→ Problem to solve: In your reply, write out each entry exactly as given.

Stored items
----------------------------------------

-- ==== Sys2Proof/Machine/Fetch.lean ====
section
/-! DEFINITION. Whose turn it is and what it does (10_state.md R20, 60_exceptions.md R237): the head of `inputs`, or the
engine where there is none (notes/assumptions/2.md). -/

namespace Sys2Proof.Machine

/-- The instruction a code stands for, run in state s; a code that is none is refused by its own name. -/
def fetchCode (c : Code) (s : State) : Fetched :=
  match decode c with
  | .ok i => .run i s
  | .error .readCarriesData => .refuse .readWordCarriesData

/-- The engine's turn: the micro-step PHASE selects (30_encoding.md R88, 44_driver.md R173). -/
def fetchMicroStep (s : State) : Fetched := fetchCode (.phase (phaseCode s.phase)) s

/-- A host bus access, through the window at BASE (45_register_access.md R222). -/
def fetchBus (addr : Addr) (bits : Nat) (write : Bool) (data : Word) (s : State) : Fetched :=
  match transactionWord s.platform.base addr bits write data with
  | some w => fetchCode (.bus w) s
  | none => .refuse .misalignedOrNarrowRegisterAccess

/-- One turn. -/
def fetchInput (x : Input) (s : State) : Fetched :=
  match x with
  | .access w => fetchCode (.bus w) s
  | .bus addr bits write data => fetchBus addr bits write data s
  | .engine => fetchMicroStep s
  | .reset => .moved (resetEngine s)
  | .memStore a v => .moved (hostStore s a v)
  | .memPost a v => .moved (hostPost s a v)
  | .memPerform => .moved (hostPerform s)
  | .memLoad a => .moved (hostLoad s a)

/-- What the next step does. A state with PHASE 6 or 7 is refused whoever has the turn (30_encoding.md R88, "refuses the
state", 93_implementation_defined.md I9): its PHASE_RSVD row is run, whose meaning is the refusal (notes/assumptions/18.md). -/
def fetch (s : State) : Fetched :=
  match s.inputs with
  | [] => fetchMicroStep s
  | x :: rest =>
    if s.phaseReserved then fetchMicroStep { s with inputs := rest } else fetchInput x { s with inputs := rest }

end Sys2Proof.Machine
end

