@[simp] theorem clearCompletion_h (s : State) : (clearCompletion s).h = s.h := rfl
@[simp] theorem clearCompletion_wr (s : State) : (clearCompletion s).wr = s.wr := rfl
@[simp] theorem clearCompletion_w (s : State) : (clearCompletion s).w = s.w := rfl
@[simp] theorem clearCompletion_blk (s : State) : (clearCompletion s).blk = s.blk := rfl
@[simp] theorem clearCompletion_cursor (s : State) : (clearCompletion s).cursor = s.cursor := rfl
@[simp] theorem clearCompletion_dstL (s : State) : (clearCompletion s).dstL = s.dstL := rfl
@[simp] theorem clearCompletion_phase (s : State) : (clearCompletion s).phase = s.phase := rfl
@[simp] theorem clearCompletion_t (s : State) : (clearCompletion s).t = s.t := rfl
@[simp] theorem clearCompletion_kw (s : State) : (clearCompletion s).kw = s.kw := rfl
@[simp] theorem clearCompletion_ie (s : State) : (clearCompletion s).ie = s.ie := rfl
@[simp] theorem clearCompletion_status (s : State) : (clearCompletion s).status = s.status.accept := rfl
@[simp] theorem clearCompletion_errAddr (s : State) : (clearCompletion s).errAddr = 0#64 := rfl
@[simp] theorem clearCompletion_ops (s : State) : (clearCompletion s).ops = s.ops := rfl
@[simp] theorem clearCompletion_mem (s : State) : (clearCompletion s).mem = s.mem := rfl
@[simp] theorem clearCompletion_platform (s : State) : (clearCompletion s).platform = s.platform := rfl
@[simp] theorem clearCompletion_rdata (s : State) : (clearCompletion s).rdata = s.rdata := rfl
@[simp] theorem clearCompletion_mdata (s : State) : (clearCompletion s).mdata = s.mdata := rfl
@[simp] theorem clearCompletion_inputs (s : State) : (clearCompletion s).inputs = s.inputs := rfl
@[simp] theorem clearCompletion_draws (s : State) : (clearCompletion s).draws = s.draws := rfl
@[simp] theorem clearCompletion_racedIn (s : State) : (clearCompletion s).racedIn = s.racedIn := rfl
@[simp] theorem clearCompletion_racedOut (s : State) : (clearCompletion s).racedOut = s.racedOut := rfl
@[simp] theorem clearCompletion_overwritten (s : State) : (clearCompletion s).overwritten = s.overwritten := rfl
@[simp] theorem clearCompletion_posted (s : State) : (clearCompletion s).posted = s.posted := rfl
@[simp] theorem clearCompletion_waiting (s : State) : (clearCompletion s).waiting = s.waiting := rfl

----------------------------------------

→ Exercise output:
-- ==== Sys2Proof/Machine/Fetch.lean ====
section
/-! DEFINITION. Whose turn it is and what it does (10_state.md R20, 60_exceptions.md R237): the head of `inputs`, or the
engine where there is none (notes/assumptions/2.md). -/

namespace Sys2Proof.Machine

/-- The instruction a code stands for, run in state s; a code that is none is refused by its own name. -/
def fetchCode (c : Code) (s : State) : Fetched :=
  match decode c with
  | .ok i => .run i s
  | .error .readCarriesData => .refuse .readWordCarriesData

/-- The engine's turn: the micro-step PHASE selects (30_encoding.md R88, 44_driver.md R173). -/
def fetchMicroStep (s : State) : Fetched := fetchCode (.phase (phaseCode s.phase)) s

/-- A host bus access, through the window at BASE (45_register_access.md R222). -/
def fetchBus (addr : Addr) (bits : Nat) (write : Bool) (data : Word) (s : State) : Fetched :=
  match transactionWord s.platform.base addr bits write data with
  | some w => fetchCode (.bus w) s
  | none => .refuse .misalignedOrNarrowRegisterAccess

/-- One turn. -/
def fetchInput (x : Input) (s : State) : Fetched :=
  match x with
  | .access w => fetchCode (.bus w) s
  | .bus addr bits write data => fetchBus addr bits write data s
  | .engine => fetchMicroStep s
  | .reset => .moved (resetEngine s)
  | .memStore a v => .moved (hostStore s a v)
  | .memPost a v => .moved (hostPost s a v)
  | .memPerform => .moved (hostPerform s)
  | .memLoad a => .moved (hostLoad s a)

/-- What the next step does. A state with PHASE 6 or 7 is refused whoever has the turn (30_encoding.md R88, "refuses the
state", 93_implementation_defined.md I9): its PHASE_RSVD row is run, whose meaning is the refusal (notes/assumptions/18.md). -/
def fetch (s : State) : Fetched :=
  match s.inputs with
  | [] => fetchMicroStep s
  | x :: rest =>
    if s.phaseReserved then fetchMicroStep { s with inputs := rest } else fetchInput x { s with inputs := rest }

end Sys2Proof.Machine
end

@[simp] theorem clearCompletion_h (s : State) : (clearCompletion s).h = s.h := rfl
@[simp] theorem clearCompletion_wr (s : State) : (clearCompletion s).wr = s.wr := rfl
@[simp] theorem clearCompletion_w (s : State) : (clearCompletion s).w = s.w := rfl
@[simp] theorem clearCompletion_blk (s : State) : (clearCompletion s).blk = s.blk := rfl
@[simp] theorem clearCompletion_cursor (s : State) : (clearCompletion s).cursor = s.cursor := rfl
@[simp] theorem clearCompletion_dstL (s : State) : (clearCompletion s).dstL = s.dstL := rfl
@[simp] theorem clearCompletion_phase (s : State) : (clearCompletion s).phase = s.phase := rfl
@[simp] theorem clearCompletion_t (s : State) : (clearCompletion s).t = s.t := rfl
@[simp] theorem clearCompletion_kw (s : State) : (clearCompletion s).kw = s.kw := rfl
@[simp] theorem clearCompletion_ie (s : State) : (clearCompletion s).ie = s.ie := rfl
@[simp] theorem clearCompletion_status (s : State) : (clearCompletion s).status = s.status.accept := rfl
@[simp] theorem clearCompletion_errAddr (s : State) : (clearCompletion s).errAddr = 0#64 := rfl
@[simp] theorem clearCompletion_ops (s : State) : (clearCompletion s).ops = s.ops := rfl
@[simp] theorem clearCompletion_mem (s : State) : (clearCompletion s).mem = s.mem := rfl
@[simp] theorem clearCompletion_platform (s : State) : (clearCompletion s).platform = s.platform := rfl
@[simp] theorem clearCompletion_rdata (s : State) : (clearCompletion s).rdata = s.rdata := rfl
@[simp] theorem clearCompletion_mdata (s : State) : (clearCompletion s).mdata = s.mdata := rfl
@[simp] theorem clearCompletion_inputs (s : State) : (clearCompletion s).inputs = s.inputs := rfl
@[simp] theorem clearCompletion_draws (s : State) : (clearCompletion s).draws = s.draws := rfl
@[simp] theorem clearCompletion_racedIn (s : State) : (clearCompletion s).racedIn = s.racedIn := rfl
@[simp] theorem clearCompletion_racedOut (s : State) : (clearCompletion s).racedOut = s.racedOut := rfl
@[simp] theorem clearCompletion_overwritten (s : State) : (clearCompletion s).overwritten = s.overwritten := rfl
@[simp] theorem clearCompletion_posted (s : State) : (clearCompletion s).posted = s.posted := rfl
@[simp] theorem clearCompletion_waiting (s : State) : (clearCompletion s).waiting = s.waiting := rfl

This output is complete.